Он прошел мимо этих двоих в магазин, но они по-прежнему в его сторону даже не посмотрели. Внутри у очага двое стариков развлекались какой-то весьма странной забавой: один положил руку с растопыренными пальцами на круглое днище деревянной перевернутой бочки, а второй наносил стремительные удары острием карманного ножа, умело попадая первому между пальцами. Инман с минуту понаблюдал за ними, но так и не смог понять, каковы правила этой игры, как ведется счет и что должно произойти, чтобы одного из игроков объявили победителем.

Ассортимент в магазине был жалкий. Инман купил пять фунтов кукурузной муки, кусок сыра, какое-то сухое печенье и большой маринованный огурец и снова вышел на крыльцо. Те двое уже ушли, но, видно, совсем недавно, потому что их кресла-качалки еще покачивались. Инман спустился на дорогу и двинулся дальше на запад, закусывая на ходу. Путь ему пересекли две черные собаки, стремившиеся как можно скорее добежать из одного пятна тени до другого.

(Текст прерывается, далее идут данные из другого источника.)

/-- 20 R459, R461, R469, R470, R472: a reset boots the device, with no gang, crew or launch, device memory cleared and host memory as it
was, no limit of a layer above those of the spec, and the list of retired pages that the newest whole copy in flash holds; a boot whose stage 1 or
2 fails leaves the recovery state; a brown-out shows after the next boot; a scrub that finds nothing comes again after 12 hours, and one that finds
an uncorrectable line sends its record. 20 R460, R462, R463: the responder answers in the order of negotiation, from certificate slot 0, with the
measurement registers as digest blocks, signed where that is asked for; in the recovery state with MEAS0 only. The bytes that the spec does not give
are the model's opaque `Config.spdmBytes`; the places of the capabilities and algorithms, and of the request for a signature, are the model's
choice (log entry 55). -/
def Obligations.BootAndAttestation : Prop :=
  (
    ∀ (a b : FlashCopy) (n : Nat),
      let good (s : State) : Prop := s.life.bootFail = none ∧ s.life.firmware.all firmwareGood = true
      let boots (s t : State) : Prop :=
        t.life.booted = true ∧ t.life.stage = 3 ∧ t.life.recovery = false ∧ t.gangs = [] ∧ t.crews = [] ∧ t.lents = [] ∧ t.cur = none ∧ t.now = 0 ∧
        t.tables = shippedTables ∧ (∀ a, t.byte a = if isHost a then s.byte a else 0) ∧
        (∀ l ∈ t.life.limits, l.temp ≤ 100 ∧ l.current ≤ 900) ∧ ∀ k, 5 ≤ k → k < 8 → t.life.meas[k]? = some 0
      Happens .reset good (fun s t => boots s t ∧ t.life.brown = false) ∧
      Happens .brownOut good (fun s t => boots s t ∧ t.life.brown = true) ∧
      Happens .reset (fun s => good s ∧ s.life.flashPages = [a, b] ∧ a.whole = true ∧ a.ends ≤ s.now ∧ b.whole = true ∧ a.seq < b.seq)
        (fun s t => t.life.pages = if b.ends ≤ s.now then b.list else a.list) ∧
      Happens .reset (fun s => s.life.bootFail = some 1 ∨ ∃ b, s.life.firmware = some b ∧ firmwareGood b = false)
        (fun _ t => t.life.booted = false ∧ t.life.recovery = true ∧ t.life.stage = 0) ∧
      Happens .reset (fun s => s.life.bootFail = some 2 ∧ s.life.firmware.all firmwareGood = true)
        (fun _ t => t.life.booted = false ∧ t.life.recovery = true ∧ t.life.stage = 1) ∧
      Happens .scrub (fun s => s.life.booted = true ∧ s.life.badMem = [] ∧ s.life.under = [] ∧ ∀ p ∈ s.agenda, p.2 ≠ .scrub)
        (fun s t => t = { s with agenda := s.agenda ++ [(s.now + 90720000000000, .scrub)] }) ∧
      Happens .scrub (fun s => s.life.booted = true ∧ s.life.eccOff = false ∧ s.life.badMem = [n] ∧ s.life.under = [] ∧ s.heldM (n / 2) = false ∧
          s.isPinned (n / 2) = false ∧ s.errNext - s.priv.errhead.toNat < 2 ^ ringLog s.priv.errsz ∧ s.now < 2 ^ 64 ∧ n < 2 ^ 58 ∧
          s.isDevice (s.priv.errbase.toNat + 32 * (s.errNext % 2 ^ ringLog s.priv.errsz)) = true ∧ s.priv.errbase.toNat % 4096 = 0) (fun s t =>
        RingWrites s t (s.priv.errbase.toNat + 32 * (s.errNext % 2 ^ ringLog s.priv.errsz)) (.record 0)
          [2 * 2 ^ 56 + homeSrc (lineHome (n / 2)) * 2 ^ 48, 128 * (n / 2), s.now, s.errNext % 2 ^ 32 + lineHome (n / 2) * 2 ^ 32])
  ) ∧
  (
    ∀ (idx : Nat) (nonce : List Byte) (m : BitVec 384),
      let answers (s t : State) (body : List Byte) (st : Nat) : Prop := t = { s with life := { s.life with spdm := body, spdmState := st } }
      let shown (s : State) : List (BitVec 384) := if s.life.recovery = true then s.life.meas.take 1 else s.life.meas
      let signed (s : State) (b : List Byte) : List Byte := Config.identitySign s.life.identity (sha384 b)
      let early (i : Instr) (kind need : Nat) : Prop :=
        Happens i (fun s => s.life.spdmState < need) fun s t => answers s t (Config.spdmBytes 255 [kind]) s.life.spdmState
      Happens .getVersion (fun _ => True) (fun s t => answers s t (Config.spdmBytes 0 []) 1) ∧
      early .getCapabilities 1 1 ∧ early .negotiateAlgorithms 2 2 ∧ early .getDigests 3 3 ∧ early (.getCertificate 0) 4 3 ∧
      early (.challenge nonce) 5 3 ∧ early (.getMeasurements idx) 6 3 ∧
      Happens .getCapabilities (fun s => 1 ≤ s.life.spdmState) (fun s t => answers s t (Config.spdmBytes 1 [] ++ leBytes 4 spdmFlags) 2) ∧
      Happens .negotiateAlgorithms (fun s => 2 ≤ s.life.spdmState) (fun s t => answers s t (Config.spdmBytes 2 [] ++ spdmAlgs) 3) ∧
      Happens .getDigests (fun s => 3 ≤ s.life.spdmState) (fun s t => answers s t (Config.spdmBytes 3 []) 3) ∧
      Happens (.getCertificate 0) (fun s => 3 ≤ s.life.spdmState) (fun s t => answers s t (Config.spdmBytes 4 []) 3) ∧
      Happens (.challenge nonce) (fun s => 3 ≤ s.life.spdmState) (fun s t => answers s t
        (Config.spdmBytes 5 (nonce.map (·.toNat) ++ (shown s).map (·.toNat)) ++ signed s (nonce ++ (shown s).flatMap measBytes)) 3) ∧
      Happens (.getMeasurements 0) (fun s => 3 ≤ s.life.spdmState)
        (fun s t => answers s t (Config.spdmBytes 6 [0] ++ [BitVec.ofNat 8 (shown s).length]) 3) ∧
      Happens (.getMeasurements idx) (fun s => 3 ≤ s.life.spdmState ∧ 1 ≤ idx ∧ idx ≤ 8 ∧ (shown s)[idx - 1]? = some m)
        (fun s t => answers s t (Config.spdmBytes 6 [idx] ++ measBytes m) 3) ∧
      Happens (.getMeasurements (256 + idx)) (fun s => 3 ≤ s.life.spdmState ∧ 1 ≤ idx ∧ idx ≤ 8 ∧ (shown s)[idx - 1]? = some m)
        (fun s t => answers s t (Config.spdmBytes 6 [256 + idx] ++ (measBytes m ++ signed s (measBytes m))) 3) ∧
      Happens (.getMeasurements idx) (fun s => 3 ≤ s.life.spdmState ∧ s.life.recovery = true ∧ 2 ≤ idx ∧ idx < 255)
        (fun s t => answers s t (Config.spdmBytes 255 [6]) s.life.spdmState)
  )

/-- 19 R453, R454; 15 R368; 16 R400; 17 R431; 08 R235, R250, R251: commands over tenants and cores have their effect and then their
outcome, RESULT and RES0; COMMAND_END shows it and counts it; a code that names no command gives RESULT 2. -/
def Obligations.CommandsOverTenantsAndCores : Prop :=
  ∀ (r v : Nat),
    let runs (s : State) (code : Nat) : Prop := s.priv.busy = true ∧ s.priv.cend = none ∧ bits s.priv.cmdop 0 16 = code
    let ends (t : State) (r v : Nat) : Prop := t.priv.cend = some (r, v) ∧ ∃ d, (d, .commandEnd) ∈ t.agenda
    let tn (s : State) : Nat := bits s.priv.cmdop 16 3
    let arg (s : State) (j : Nat) : DWord := Sparse.get 0 s.priv.cargs j
    let ten (s : State) : Tenant := s.ten (tn s)
    let tw (s : State) : Nat := bits (arg s 0) 0 1
    let fits (s : State) : Prop :=
        let pa := (arg s 0).toNat
        let n := (arg s 1).toNat
        runs s 0x09 ∧ (ten s).live = true ∧ pa % 8192 = 0 ∧ n ≠ 0 ∧ s.isDevice (pa + 8192 * n - 1) = true ∧ (ten s).pins.length < 32 ∧
        (∀ j, j < 2 → (ten s).pinned + 4096 * n ≤ ((ten s).gran j - 1) * 2 ^ 19) ∧
        ∀ k, k < 8 → ∀ p ∈ (s.ten k).pins, p.1 + 8192 * p.2 ≤ pa ∨ pa + 8192 * n ≤ p.1
    Happens .commandEnd (fun s => s.priv.busy = true ∧ s.priv.cend = some (r, v) ∧ s.mgmtPending = []) (fun s t =>
      t.priv.busy = false ∧ t.priv.result = BitVec.ofNat 8 r ∧ Sparse.get 0 t.priv.res 0 = BitVec.ofNat 64 v ∧ t.priv.done = s.priv.done + 1 ∧
      t.priv.cend = none) ∧
    Happens .commandEnd (fun s => s.priv.busy = true ∧ s.priv.cend = some (r, v) ∧ s.mgmtPending ≠ []) (fun s t => t = s.at (s.now + 4) .commandEnd) ∧
    Happens .invalidCommand (fun s => runs s v ∧ (v = 0 ∨ 0x11 < v)) (fun s t =>
      t.priv.busy = false ∧ t.priv.result = 2 ∧ t.priv.done = s.priv.done + 1) ∧
    Happens .tcreate (fun s => runs s 0x01 ∧ (ten s).live = false) (fun s t => ends t 0 0 ∧
      let x := t.ten (tn s)
      x.live = true ∧ x.queues = [] ∧ x.mask0 = 0 ∧ x.mask1 = 0 ∧ x.rt0 = 0 ∧ x.rt1 = 0 ∧ x.pins = [] ∧ x.starve = 4000) ∧
    Happens .tdestroy (fun s => runs s 0x02 ∧ (ten s).live = true ∧ (ten s).dying = true ∧ (∀ p ∈ s.crews, p.2.tenant ≠ tn s) ∧
        ∀ p ∈ s.lents, p.2.used = true → p.2.tenant ≠ tn s)
      (fun s t => ends t 0 0 ∧ (t.ten (tn s)).live = false ∧ (t.ten (tn s)).pins = [] ∧ (t.ten (tn s)).images = []) ∧
    Happens .coremask (fun s => runs s 0x03 ∧ (ten s).live = true ∧ ∀ p ∈ s.crews, p.2.here = true → p.2.tenant = tn s → p.2.core / 48 = tw s →
        (arg s 1).getLsbD (p.2.core % 48) = true)
      (fun s t => ends t 0 0 ∧ t.ten (tn s) =
        if tw s = 0 then { ten s with mask0 := (arg s 1).setWidth 48 } else { ten s with mask1 := (arg s 1).setWidth 48 }) ∧
    Happens .rtset (fun s => runs s 0x04 ∧ (ten s).live = true ∧
        (∀ k, k < 48 → (s.core (48 * tw s + k)).borrow = false ∧ ((arg s 1).getLsbD k = true → (s.core (48 * tw s + k)).rtOn = true)) ∧
        ((List.range 48).filter fun k => (arg s 1).getLsbD k).length ≤ 16)
      (fun s t => ends t 0 0 ∧ t.ten (tn s) =
        if tw s = 0 then { ten s with rt0 := (arg s 1).setWidth 48 } else { ten s with rt1 := (arg s 1).setWidth 48 }) ∧
    Happens .coresp (fun s =>
        let c := 48 * tw s + bits (arg s 0) 1 6
        let n := bits (arg s 1) 0 3
        runs s 0x05 ∧ bits (arg s 0) 1 6 < 48 ∧ 2 ≤ n ∧ n ≤ 6 ∧ (∀ p ∈ s.crews, p.2.here = true → p.2.core ≠ c) ∧
        s.granHeld (tw s) ≤ (s.modCore c fun x => { x with sp := n * 2 ^ 19, rtOn := (arg s 1).getLsbD 8 }).granTotal (tw s))
      (fun s t => ends t 0 0 ∧ (t.core (48 * tw s + bits (arg s 0) 1 6)).sp = bits (arg s 1) 0 3 * 2 ^ 19 ∧
        (t.core (48 * tw s + bits (arg s 0) 1 6)).rtOn = (arg s 1).getLsbD 8) ∧
    Happens .scgran (fun s => runs s 0x06 ∧ (ten s).live = true ∧ (∀ p ∈ s.crews, p.2.here = true → p.2.tenant = tn s → p.2.core / 48 ≠ tw s) ∧
        (ten s).pinned ≤ ((arg s 1).toNat - 1) * 2 ^ 19 ∧
        s.granHeld (tw s) - (ten s).gran (tw s) + (arg s 1).toNat ≤ s.granTotal (tw s))
      (fun s t => ends t 0 0 ∧ t.ten (tn s) =
        if tw s = 0 then { ten s with gran0 := (arg s 1).toNat } else { ten s with gran1 := (arg s 1).toNat }) ∧
    Happens .starve (fun s => runs s 0x11 ∧ (ten s).live = true ∧ 1 ≤ (arg s 0).toNat ∧ (arg s 0).toNat ≤ 1000000)
      (fun s t => ends t 0 0 ∧ t.ten (tn s) = { ten s with starve := (arg s 0).toNat }) ∧
    Happens .pin (fun s => fits s ∧ ((ten s).pinning = none ∧ s.toLoad (arg s 0).toNat (arg s 1).toNat = 0 ∨
        ∃ a b d, (ten s).pinning = some (a, b, d) ∧ d ≤ s.now))
      (fun s t => ends t 0 0 ∧
        t.ten (tn s) = { ten s with pins := (ten s).pins ++ [((arg s 0).toNat, (arg s 1).toNat)], pinning := none } ∧
        (∀ ln, inRange ((arg s 0).toNat, (arg s 1).toNat) ln = true → t.isPinned ln = true)) ∧
    Happens .pin (fun s => fits s ∧ (ten s).pinning = none ∧ s.toLoad (arg s 0).toNat (arg s 1).toNat ≠ 0)
      (fun s t => let d := s.now + (Config.latDram - Config.latHome + s.toLoad (arg s 0).toNat (arg s 1).toNat)
        t.ten (tn s) = { ten s with pinning := some ((arg s 0).toNat, (arg s 1).toNat, d) } ∧ t.agenda = s.agenda ++ [(d, .pin)] ∧ t.priv = s.priv) ∧
    Happens .unpin (fun s => runs s 0x0A ∧ (ten s).live = true ∧ (arg s 0).toNat % 8192 = 0 ∧ ∃ p ∈ (ten s).pins, p.1 = (arg s 0).toNat)
      (fun s t => ends t 0 0 ∧ t.ten (tn s) = { ten s with pins := (ten s).pins.filter fun p => p.1 != (arg s 0).toNat })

Когда Инман вышел на окраину, из-за кузницы вдруг вынырнули те двое, что сидели на веранде магазина, и преградили ему путь. Кузнец тоже перестал крутить точильное колесо и повернулся в их сторону.

– Ты куда это собрался, сукин сын? – спросил тот, что был в фуражке с оторванным козырьком.

Инман не ответил. Он быстро доел маринованный огурец, а остатки сыра и печенья сунул в заплечный мешок. Тот, что чистил ногти бойком винтовки, зашел с одной стороны, а кузнец в тяжелом кожаном фартуке с косой в руках – с другой. Итак, Инман был окружен, хотя особо крепкими эти ребята не выглядели, даже кузнец, который, впрочем, и во всех прочих отношениях для своей работы явно не годился. Больше всего эта троица походила на обыкновенных бездельников, да еще, возможно, и пьяниц, излишне самоуверенных и явно считавших, что, поскольку численное превосходство на их стороне, этого чужака они запросто одолеют всего лишь с помощью косы.

Инман уже начал нащупывать в скатке свой револьвер, когда все трое одновременно на него набросились. И сразу принялись молотить его кулаками и собственными лбами, так что он попросту не успел ни вытащить пистолет, ни хотя бы скинуть вещевой мешок.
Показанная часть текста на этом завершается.